[Recorded data]
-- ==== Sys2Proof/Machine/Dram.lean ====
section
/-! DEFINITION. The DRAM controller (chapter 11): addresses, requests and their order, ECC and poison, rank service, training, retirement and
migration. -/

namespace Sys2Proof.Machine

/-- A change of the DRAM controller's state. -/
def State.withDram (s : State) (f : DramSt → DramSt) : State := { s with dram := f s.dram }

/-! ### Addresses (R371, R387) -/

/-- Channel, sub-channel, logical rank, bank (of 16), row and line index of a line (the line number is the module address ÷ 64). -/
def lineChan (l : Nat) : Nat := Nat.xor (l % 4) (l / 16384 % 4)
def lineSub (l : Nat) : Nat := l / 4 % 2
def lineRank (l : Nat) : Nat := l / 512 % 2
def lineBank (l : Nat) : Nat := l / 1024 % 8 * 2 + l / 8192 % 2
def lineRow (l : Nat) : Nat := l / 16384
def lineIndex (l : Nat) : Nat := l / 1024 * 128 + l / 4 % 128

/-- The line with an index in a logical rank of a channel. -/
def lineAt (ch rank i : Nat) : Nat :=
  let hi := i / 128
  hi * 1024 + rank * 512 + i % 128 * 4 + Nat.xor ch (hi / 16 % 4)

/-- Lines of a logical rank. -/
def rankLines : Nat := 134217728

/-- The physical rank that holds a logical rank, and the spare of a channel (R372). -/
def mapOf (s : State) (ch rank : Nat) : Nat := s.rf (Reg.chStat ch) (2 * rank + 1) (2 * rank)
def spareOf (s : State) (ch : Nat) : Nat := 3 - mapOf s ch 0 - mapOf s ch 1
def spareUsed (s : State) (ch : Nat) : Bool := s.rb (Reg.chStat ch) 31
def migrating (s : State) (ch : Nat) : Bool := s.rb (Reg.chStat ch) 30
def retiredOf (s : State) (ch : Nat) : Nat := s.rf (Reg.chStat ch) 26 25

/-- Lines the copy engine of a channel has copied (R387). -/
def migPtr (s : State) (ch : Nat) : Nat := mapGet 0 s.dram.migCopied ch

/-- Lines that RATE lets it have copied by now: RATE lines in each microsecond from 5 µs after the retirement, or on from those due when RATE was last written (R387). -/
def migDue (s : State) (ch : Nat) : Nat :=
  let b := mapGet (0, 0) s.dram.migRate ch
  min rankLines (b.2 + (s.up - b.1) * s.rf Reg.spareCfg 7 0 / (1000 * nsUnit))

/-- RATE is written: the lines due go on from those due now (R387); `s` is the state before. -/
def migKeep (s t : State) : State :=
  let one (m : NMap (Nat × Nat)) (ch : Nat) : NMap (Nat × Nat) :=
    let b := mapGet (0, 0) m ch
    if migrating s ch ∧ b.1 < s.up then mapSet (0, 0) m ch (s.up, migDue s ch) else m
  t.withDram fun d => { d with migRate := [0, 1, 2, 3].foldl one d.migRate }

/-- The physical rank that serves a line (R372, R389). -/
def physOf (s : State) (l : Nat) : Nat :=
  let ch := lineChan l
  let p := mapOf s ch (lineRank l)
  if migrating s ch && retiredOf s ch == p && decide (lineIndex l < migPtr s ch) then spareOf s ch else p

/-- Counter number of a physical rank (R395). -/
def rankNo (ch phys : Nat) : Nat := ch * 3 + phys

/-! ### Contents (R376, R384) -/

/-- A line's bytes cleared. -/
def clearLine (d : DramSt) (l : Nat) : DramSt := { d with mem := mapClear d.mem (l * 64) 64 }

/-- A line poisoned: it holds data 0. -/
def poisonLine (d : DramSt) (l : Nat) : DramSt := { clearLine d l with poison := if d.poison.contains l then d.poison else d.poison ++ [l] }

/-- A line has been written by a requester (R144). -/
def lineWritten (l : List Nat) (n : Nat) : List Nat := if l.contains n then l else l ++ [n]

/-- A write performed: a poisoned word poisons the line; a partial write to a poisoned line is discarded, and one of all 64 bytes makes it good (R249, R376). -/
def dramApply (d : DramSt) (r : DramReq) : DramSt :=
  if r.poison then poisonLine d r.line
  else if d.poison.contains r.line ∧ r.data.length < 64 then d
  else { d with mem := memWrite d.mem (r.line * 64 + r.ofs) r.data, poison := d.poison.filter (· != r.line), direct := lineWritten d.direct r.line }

Requirement: Nothing but a number should be given: how many lines in the records hold the word "migPtr".

Problem solution: 2